Shallow vs. Deep subduction in Earth history: Contrasting regimes of water recycling into the mantle

Abstract

Water storage capacity of deep Earth mantle minerals allows storing several ocean masses. However, the amount of water delivered to the mantle through geological history remains uncertain because this depends on tectonic style. It also remains unclear how the water storage capacity of oceanic plates and the mode of delivery changed through time and how these variations controlled mantle water content and distribution. Here, we use 2D numerical modeling of subduction styles at different mantle potential temperatures (T_p) corresponding to different stages of the Earth’s evolution to show two principal regimes of subduction – shallow flat subduction in the early Earth vs. deep and steep subduction in the modern Earth − that provide contrasting regimes of water recycling into the mantle. Deep and steep subduction occurs at lower mantle potential temperatures (ΔT=0-∼100 °C, T_p compared to today).

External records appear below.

-- ==== Sys2Proof/Machine/Check.lean ====
section
/-! DEFINITION. The check codes of the spec (Table SC-6, R32, R177, R231): CRC-32C and the CRC-16 of polynomial 0x8BB7. -/

namespace Sys2Proof.Machine

/-- One bit of a reflected CRC-32C register: shifted right, with the reflected Castagnoli polynomial when a one leaves. -/
def crc32cBit (c : Nat) : Nat := if c % 2 = 1 then (c / 2) ^^^ 0x82F63B78 else c / 2

/-- One byte taken into a CRC-32C register. -/
def crc32cByte (c : Nat) (b : Byte) : Nat :=
  crc32cBit (crc32cBit (crc32cBit (crc32cBit (crc32cBit (crc32cBit (crc32cBit (crc32cBit (c ^^^ b.toNat))))))))

/-- CRC-32C (Table SC-6): polynomial 0x1EDC6F41, initial value all ones, input and output reflected, final XOR all
ones. -/
def crc32c (bs : List Byte) : Nat := bs.foldl crc32cByte 0xFFFFFFFF ^^^ 0xFFFFFFFF

/-- One bit of a CRC-16 register of polynomial 0x8BB7, most significant bit first. -/
def crc16Bit (c : Nat) : Nat := if 0x8000 ≤ c then (2 * c % 0x10000) ^^^ 0x8BB7 else 2 * c

/-- One byte taken into a CRC-16 register. -/
def crc16Byte (c : Nat) (b : Byte) : Nat :=
  crc16Bit (crc16Bit (crc16Bit (crc16Bit (crc16Bit (crc16Bit (crc16Bit (crc16Bit (c ^^^ (b.toNat * 256)))))))))

/-- The CRC-16 of polynomial 0x8BB7 from an initial value (R32, R177: 0x0000; R231: 0xFFFF). -/
def crc16 (init : Nat) (bs : List Byte) : Nat := bs.foldl crc16Byte init

end Sys2Proof.Machine
end

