-- ==== Sys2Proof/Machine/Packet.lean ====
section
/-! DEFINITION. Fabric packets (R178–R180): their bytes, their check and their form. -/

namespace Sys2Proof

open Sys2Proof.Machine

/-- A packet's bytes on a link (R178). -/
def Packet.wire (k : Packet) : Nat := 32 + k.data.length

/-- The credits of a packet (R177). -/
def Packet.credits (k : Packet) : Nat := (k.wire + 255) / 256

/-- The 32 header bytes (Table FAB-5) with given DL and HOPS. -/
def Packet.head (k : Packet) (dl hops : Nat) : List Byte :=
  beBytes 1 (k.cls % 4 * 64 + dl % 2 * 32 + k.repoch % 2 * 16 + k.ver % 16) ++
  beBytes 1 (b2n k.mcast * 128 + b2n k.last * 64 + b2n k.poison * 32) ++
  beBytes 1 k.opcode ++ beBytes 1 hops ++ beBytes 4 k.mepoch ++ beBytes 3 k.dst ++ beBytes 3 k.src ++
  beBytes 2 k.len ++ beBytes 4 k.opId ++ beBytes 6 k.addr ++ beBytes 2 k.pkt ++ beBytes 4 k.pcrc

/-- The PCRC of a packet: the CRC-32C of header bytes 0–27, DL and HOPS zero, and the payload. -/
def Packet.crc (k : Packet) : Nat := crc32c ((k.head 0 0).take 28 ++ k.data)

/-- A packet with its PCRC. -/
def Packet.sealed (k : Packet) : Packet := { k with pcrc := k.crc }

/-- Whether an endpoint ID is reserved (R179). -/
def reservedId (id : Nat) : Bool := id == 0 || decide (0xFFF00 ≤ id)

/-- Whether OPCODE belongs to CLASS (Table FAB-6, R207). -/
def opcodeOk (cls op : Nat) : Bool :=
  match cls with
  | 0 => op == 3 || op == 5
  | 1 => op == 2 || op == 4 || op == 6
  | 2 => op == 1
  | 3 => decide (0x10 ≤ op ∧ op ≤ 0x16)
  | _ => false

/-- Whether a packet's form is good: VER, CLASS and OPCODE (R180), no reserved ID as source or unicast destination
(R179), and multicast in FWD and COL only (R186). -/
def Packet.formOk (k : Packet) : Bool :=
  k.ver == 1 && opcodeOk k.cls k.opcode && !reservedId k.src &&
    (if k.mcast then decide (2 ≤ k.cls) else !reservedId k.dst)

end Sys2Proof
end

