-- ==== Sys2Proof/Machine/Line.lean ====
section
/-! DEFINITION. Line ports (R227–R252): defects, protection groups, swaps, a frame sent and a frame received. -/

namespace Sys2Proof.Machine

/-- The location code of a line port's faults (R253). -/
def locLine (p : Nat) : Nat := locChip (0x20 + p)

/-- A line fault. -/
def State.raiseLine (s : State) (source : Nat) (cls : FClass) (p : Nat) : State := s.raise source cls (locLine p) 0 p

/-! Protection groups (R246–R249). -/

/-- A group with no request. -/
def GroupSt.idle : GroupSt := ⟨false, false, false, false, false, false, 0, none, none⟩

/-- A group. -/
def State.group (s : State) (g : Nat) : GroupSt := Tab.get GroupSt.idle s.lhl.groups g

/-- A group written. -/
def State.setGroup (s : State) (g : Nat) (x : GroupSt) : State :=
  { s with lhl := { s.lhl with groups := Tab.put GroupSt.idle s.lhl.groups g x } }

/-- The highest local request of a group (Table LHL-6). -/
def State.localReq (s : State) (g : Nat) : Nat :=
  let x := s.group g
  let cmd := s.get (F.LHL_PG_CMD_CMD.ix g)
  if cmd = 1 then 9 else if x.sfP then 8 else if cmd = 2 then 7 else if x.sfW then 6 else if x.sdP then 5
  else if x.sdW then 4 else if cmd = 3 then 3 else if x.wtr then 2 else if x.dnr then 1 else 0

/-- The request in force: under 1:1 the far end's competes (R247). -/
def State.groupReq (s : State) (g : Nat) : Nat :=
  if s.get (F.LHL_PG_CFG_MODE.ix g) = 2 then max (s.localReq g) (s.get (F.LHL_PG_STAT_FAR_REQ.ix g)) else s.localReq g

/-- Whether a request takes the traffic from protection (Table LHL-6). -/
def toProtection (r : Nat) : Bool := r == 7 || r == 6 || r == 4 || (decide (1 ≤ r) && decide (r ≤ 3))

/-- The port that a group's traffic is taken from. -/
def State.selectedPort (s : State) (g : Nat) : Nat := if s.flag (F.LHL_PG_STAT_SELECTED.ix g) then g + 2 else g

/-- DOWN and PROT_DOWN follow the selected port's signal (R247), or an armed source (R372). -/
def State.groupDown (s : State) (g : Nat) : State :=
  let down := s.get (F.LHL_PG_CFG_MODE.ix g) != 0 && (s.getBit F.LHL_STAT_SF (s.selectedPort g) ||
    (!s.flag (F.LHL_PG_STAT_DOWN.ix g) && s.forcedAt 0xA3 (locLine (s.selectedPort g))))
  if down == s.flag (F.LHL_PG_STAT_DOWN.ix g) then s
  else
    let s1 := s.put (F.LHL_PG_STAT_DOWN.ix g) down
    if down then (s1.evtOf F.LHL_EVT_PROT_DOWN g).raiseLine 0xA3 .uc (s.selectedPort g)
    else s1.evtEndOf F.LHL_EVT_PROT_DOWN g

/-- A group's request follows its causes (R247, R248): a request above WTR ends WTR, one that takes traffic back to
working ends DNR. -/
def State.settleGroup (s : State) (g : Nat) : State :=
  if s.get (F.LHL_PG_CFG_MODE.ix g) = 0 then s
  else
    let r := s.groupReq g
    let x := s.group g
    let y : GroupSt := { x with
      wtr := x.wtr && decide (r ≤ 2)
      dnr := x.dnr && (decide (r ≤ 1) || toProtection r)
      asked := if r = s.get (F.LHL_PG_STAT_REQ.ix g) then x.asked else s.ns64 }
    let s1 := (s.setGroup g y).set (F.LHL_PG_STAT_REQ.ix g) r
    (if y.wtr then s1 else s1.set (F.LHL_PG_STAT_WTR_LEFT.ix g) 0).groupDown g

/-- A port's signal fail or degrade raised as its group's request (R247). -/
def GroupSt.raised (x : GroupSt) (p : Nat) (degrade b : Bool) : GroupSt :=
  match isProtection p, degrade with
  | false, false => { x with sfW := b }
  | false, true => { x with sdW := b }
  | true, false => { x with sfP := b }
  | true, true => { x with sdP := b }

/-- A defect's request is raised or withdrawn (R248). When the last request of the working port clears while protection is
selected, WTR or DNR follows. -/
def State.askGroup (s : State) (p : Nat) (degrade b : Bool) : State :=
  let g := groupOf p
  let x := s.group g
  let y := x.raised p degrade b
  let eased := (x.sfW || x.sdW) && !(y.sfW || y.sdW) && s.flag (F.LHL_PG_STAT_SELECTED.ix g)
  if eased then
    if s.flag (F.LHL_PG_CFG_REVERT.ix g) then
      ((s.setGroup g { y with wtr := true }).set (F.LHL_PG_STAT_WTR_LEFT.ix g) (s.get (F.LHL_PG_CFG_WTR_S.ix g))).settleGroup g
    else (s.setGroup g { y with dnr := true }).settleGroup g
  else (s.setGroup g y).settleGroup g
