/-! The first image (R120, R392). -/

/-- PORTS (R173). -/
def State.installPorts (s : State) (img : List Byte) : State :=
  let b := imgBody img 0x8005 0
  s.setAll ([(F.FAB_POS_DXM1, beAt b 0 1 - 1), (F.FAB_POS_DYM1, beAt b 1 1 - 1), (F.FAB_POS_DZM1, beAt b 2 1 - 1),
    (F.FAB_POS_X, beAt b 3 1), (F.FAB_POS_Y, beAt b 4 1), (F.FAB_POS_Z, beAt b 5 1),
    (F.FAB_ENDPOINT_ID, imgEndpoint img)] ++ (List.range 16).flatMap fun p =>
      let x := beAt b (32 + 32 * p) 1
      [(F.FAB_PORT_STAT_ROLE.ix p, bits x 7 6), (F.FAB_PORT_STAT_DIR.ix p, bits x 5 3),
       (F.FAB_PORT_STAT_DATELINE.ix p, bits x 2 2)] ++
        (List.range 8).map fun v => (F.FAB_CRED_RX_CFG.ix p v, beAt b (36 + 32 * p + 2 * v) 2))

/-- LINE (R252, R258): ports, groups, and flows that run from SEQ 0. -/
def State.installLine (s : State) (img : List Byte) : State :=
  let b := imgBody img 0x8009 0
  let on := (List.range 4).map fun p => b2n (bit (beAt b (32 + 16 * p) 1) 7) * 2 ^ p
  (imgFlows img).foldl (fun t r => t.setFlowState r.flow 1) (s.setAll ([(F.LHL_STAT_ENABLED, on.sum)] ++ ((List.range 4).flatMap fun p =>
      [(F.LHL_EXPECT_TIM_SF.ix p, bits (beAt b (32 + 16 * p) 1) 6 6), (F.LHL_EXPECT_SITE.ix p, beAt b (33 + 16 * p) 1),
       (F.LHL_EXPECT_GW.ix p, beAt b (34 + 16 * p) 1)]) ++
    ((List.range 2).flatMap fun g =>
      [(F.LHL_PG_CFG_MODE.ix g, bits (beAt b (96 + 16 * g) 1) 7 6), (F.LHL_PG_CFG_REVERT.ix g, bits (beAt b (96 + 16 * g) 1) 5 5),
       (F.LHL_PG_CFG_HOLDOFF.ix g, beAt b (97 + 16 * g) 1), (F.LHL_PG_CFG_WTR_S.ix g, beAt b (98 + 16 * g) 2)]) ++
    (imgFlows img).flatMap fun r =>
      [(F.MLR_FLOW_STAT_TX.ix r.flow, b2n r.sends), (F.MLR_FLOW_STAT_RX.ix r.flow, b2n r.receives),
       (F.MLR_FLOW_STAT_PEER_SITE.ix r.flow, r.site), (F.MLR_FLOW_STAT_PEER_GW.ix r.flow, r.gw)]))

/-- CHANNEL_PLAN (R347, R392): the lasers of enabled ports are enabled and lit, those retired apart. -/
def State.installPlan (s : State) (img : List Byte) : State :=
  let ports := (List.range 24).filter (portEnabled img)
  let lasers := ports.flatMap fun k => (List.range 9).map (laserOf k)
  let s1 := lasers.foldl (fun t n => t.setBit (F.OPT_LASER_EN_EN.ix (n / 32)) (n % 32)
    (!t.getBit (F.OPT_LASER_RETIRED_RETIRED.ix (n / 32)) (n % 32))) s
  ports.foldl State.lightPort (s1.setAll (ports.map fun k => (F.OPT_PORT_STAT_ENABLED.ix k, 1)))

/-- The class L sections of the first image go into their places directly (R200, R245, R299, R336). -/
def State.installLive (s : State) (img : List Byte) : State :=
  let s1 := match imgFind img 0x8006 0 with
    | some b => (s.stageRoutes 0 b).set F.RTE_SEL_SEL 0
    | none => s.set F.RTE_SEL_SEL 0
  let s2 := (List.range 4).foldl (fun t p => match imgFind img 0x8008 p with
    | some b => t.loadPages p 0 0 b
    | none => t) s1
  let s3 := (List.range 4).foldl (fun t p => match imgFind img 0x800B p with
    | some b => t.installGate p ((gateOf b).entryAt t.ns64) (gateOf b)
    | none => t) s2
  (imgTables img).foldl (fun t x => t.putTable x.1 x.2) s3

/-- Every site of the installation is a member until tables are installed; this gateway's own bit of its reach mask is set
(R275). -/
def State.firstMembers (s : State) (img : List Byte) : State :=
  if s.mbr.installed then s.setBit F.MBR_STAT_REACH (imgSite img) true
  else
    let all := 2 ^ imgSites img - 1
    ((s.set F.MBR_STAT_SITES all).set F.MBR_STAT_COMMIT (if s.commitMask = 0 then all else s.commitMask)).setBit
      F.MBR_STAT_REACH (imgSite img) true

/-- A region takes its INIT_PHASE and, unless it is RETIRED, is IDLE and receives ENTRY. -/
def State.firstPhase (s : State) (img : List Byte) (r : Nat) : State :=
  let n := imgInitPhase img r
  let s1 := s.loadPhase r n img (s.get F.IMG_GEN_GEN)
  let ref := imgEntry img n r
  if s1.regionState r == 5 then
    if ref = 0xFFFFFFFF then s1
    else { s1 with sched := { s1.sched with entryDue := Tab.insert s1.sched.entryDue r ref } }
  else (s1.setRegionState r 0).enter r ref

/-- The first verified image takes effect whole (R120, R392): READY. -/
def State.firstImage (s : State) (img : List Byte) : State :=
  let s1 := { s with img := { s.img with running := some img, first := true } }
  let s3 := ((s1.suspendDigest.showLoader false).showImage img).installRule img
  let s4 := (((s3.set F.PND_STAT_MASK (imgPondMask img)).makePools img).installPorts img).installLine img
  let s5 := ((s4.installPlan img).installLive img).firstMembers img
  let s6 := ((List.range 64).foldl (fun t r => t.firstPhase img r) s5).runProgram 0
  (s6.set F.PWR_STAT_STAGE 6).holdGrants.countSlots

/-- IMAGE_VERIFIED (R114, R119, R120, R123): the checks end: the image is rejected, takes effect as the first, starts
APPLYING, or is HELD; unattended, it is discarded in place of being held. While another image is being applied its store
is not free and the check goes on. -/
def execImageVerified (s : State) : Host.Outcome State Fault Refusal :=
  .next (match s.img.checking with
    | none => s
    | some img =>
      if s.applying || s.fatal then s
      else
        let t := s.endCheck
        match s.imageReject img s.img.checkLen s.img.applyAt with
        | some r => (t.showLoader false).reject r.1 r.2
        | none =>
          if !s.img.first then t.firstImage img
          else
            let u := { t with img := { t.img with next := some img, heldAt := s.img.applyAt } }.applyDue
            if u.applying then u
            else if u.flag F.MBR_STAT_UNATTENDED then u.discardHeld 0x11
            else (u.showLoader false).evt F.IMG_EVT_HELD)

end Sys2Proof.Machine
end

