-- ==== Sys2Proof/Machine/Power.lean ====
section
/-! DEFINITION. Meanings of the commands of supplies, temperatures, ERR_N, fault injection and self-tests (R372, R373,
R379–R387, R393–R396). -/

namespace Sys2Proof.Machine

/-! Admission (R135, R383, R387). -/

/-- Every region takes more of its ENTRY list. -/
def State.feedAll (s : State) : State := (List.range 64).foldl State.feed s

/-- ADMIT_HOLD holds while a VQ dip or a HOT level does; when it ends, dispatch goes on. -/
def State.holdAdmission (s : State) : State :=
  let hold := s.flag F.PWR_STAT_DIP || s.flag F.PWR_STAT_HOT
  let s1 := s.put F.SEQ_STAT_ADMIT_HOLD hold
  if hold then s1 else s1.runWaiting.feedAll

/-! Readings (R398). -/

/-- A supply reading shown. -/
def State.showMv (s : State) (now min' : Fld) (mv : Nat) : State :=
  (s.set now mv).set min' (min (s.get min') (mv % 65536))

/-- A reading of a VQ monitor. -/
def State.showVq (s : State) (m mv : Nat) : State := s.showMv (F.PWR_VQ_NOW_MV.ix m) (F.PWR_VQ_MIN_MV.ix m) mv

/-- A reading of a rail. -/
def State.showRail (s : State) (r mv : Nat) : State := s.showMv (F.PWR_RAIL_NOW_MV.ix r) (F.PWR_RAIL_MIN_MV.ix r) mv

/-! VQ (R383–R385). -/

/-- The location code of a VQ monitor (R369). -/
def locVq (m : Nat) : Nat := locChip (0x40 + m)

/-- A reading below 0.56 V (R383): admission is held, and the dip's lowest reading is kept. -/
def State.dip (s : State) (m mv : Nat) : State :=
  let fresh := s.pwr.vqBelow.isEmpty
  let lower := fresh || decide (mv < s.pwr.dipLow)
  let s1 := { s.showVq m mv with pwr := { s.pwr with
    vqBelow := s.pwr.vqBelow.add m
    dipLow := if lower then mv else s.pwr.dipLow
    dipDie := if lower then m else s.pwr.dipDie
    dipFloor := !fresh && s.pwr.dipFloor
    vqTimer := false } }
  ((s1.set F.PWR_STAT_DIP 1).evt F.PWR_EVT_DIP).holdAdmission

/-- VQ_FLOOR (R384). -/
def State.floorFault (s : State) (m mv : Nat) : State :=
  ({ s with pwr := { s.pwr with dipFloor := true } }).raiseFa 0xF3 .fa (locVq m) 0 mv

/-- What a VQ reset clears (Table FLT-6): the compute dies and the base SRAM. -/
def State.vqReset (s : State) : State :=
  let lost := fun (a : Nat) => decide (a < 0x40000000) || (decide (0x100000000 ≤ a) && decide (a < 0x200000000))
  { s with
    regs := s.regs.filter fun x => keyBlock x.1 != 4 ||
      (Tab.find resetRegs x.1).isSome
    mem := s.mem.filter fun x => !lost x.1
    poison := s.poison.filter fun x => !lost x.1
    qrn := State.reset.qrn
    sched := { s.sched with
      queues := s.sched.queues.filter fun x => decide (256 ≤ x.1)
      flights := s.sched.flights.filter fun f => (qRegion f.queue).isNone
      rctr := [], rpoison := [], bases := [], drains := [], entryDue := [], feeds := [] } }

/-- VQ_POR (R384): the dies reset, and the fault is recorded from the hubs. -/
def State.porFault (s : State) (m mv : Nat) : State :=
  ({ s with pwr := { s.pwr with dipFloor := true } }.raiseFa 0xF4 .fa (locVq m) 0 mv).vqReset

/-- What armed VQ sources do at a reading of a monitor (R372). -/
def State.forcedVq (s : State) (m mv : Nat) : State :=
  let s1 := if s.forcedAt 0xF3 (locVq m) then s.floorFault m mv else s
  if s1.forcedAt 0xF4 (locVq m) then s1.porFault m mv else s1

/-- VQ_BELOW_WARNING (R383). -/
def execVqBelowWarning (monitor mv : Nat) (s : State) : Host.Outcome State Fault Refusal :=
  .next ((s.dip monitor mv).forcedVq monitor mv)

/-- VQ_RECOVERY (R383): every monitor is back above 0.56 V; a dip that never crossed the floor is recorded, and 1 ms
follows. `readings` are those of the four monitors. -/
def execVqRecovery (readings : List Nat) (s : State) : Host.Outcome State Fault Refusal :=
  .next (
    let s1 := (List.range 4).foldl (fun t m => match readings[m]? with
      | some mv => (t.showVq m mv).forcedVq m mv
      | none => t) s
    if s1.pwr.vqBelow.isEmpty then s1
    else
      let s2 := { s1 with pwr := { s1.pwr with vqBelow := [], vqTimer := true } }
      if s1.pwr.dipFloor && !s1.forcedAt 0xF2 (locVq s1.pwr.dipDie) then s2
      else (s2.bump F.PWR_DIP_CNT_DIPS).raise 0xF2 .ce (locVq s1.pwr.dipDie) 0 s1.pwr.dipLow)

During the modern regime, abundant water is transported to the mantle transition zone, where some is released from subducted slabs and retained in nominally anhydrous minerals (NAMs, wadsleyite and ringwoodite). Shallow, low angle subduction is obtained in the experiments corresponding to the hotter Precambrian mantle (ΔT=∼150–275 °C, ∼1.5–3.0 Ga), which recycled most water into the shallow (<120 km) mantle. This regime provided cool conditions along the flattened subduction interface with limited slab melting of the mantle wedge. Shallow, flat subduction caused strong hydration of the overriding lithosphere, with water predominantly stored in hydrous minerals (e.g. serpentine, chlorite). Due to the breakdown of hydrous minerals, most of this water was easily returned to the surface and/or was stored in the continental crust. We conclude that if the secular cooling of the Earth’s mantle was accompanied by changes in the subduction style from shallow to deep, then it decreased the total volume of oceanic water recycled by subduction but increased the depth of recycling and the average water content in the Mantle Transition Zone. These conclusions pertain to episodes of plate tectonics in Earth history; other modes of water delivery must be considered for single lid tectonic episodes.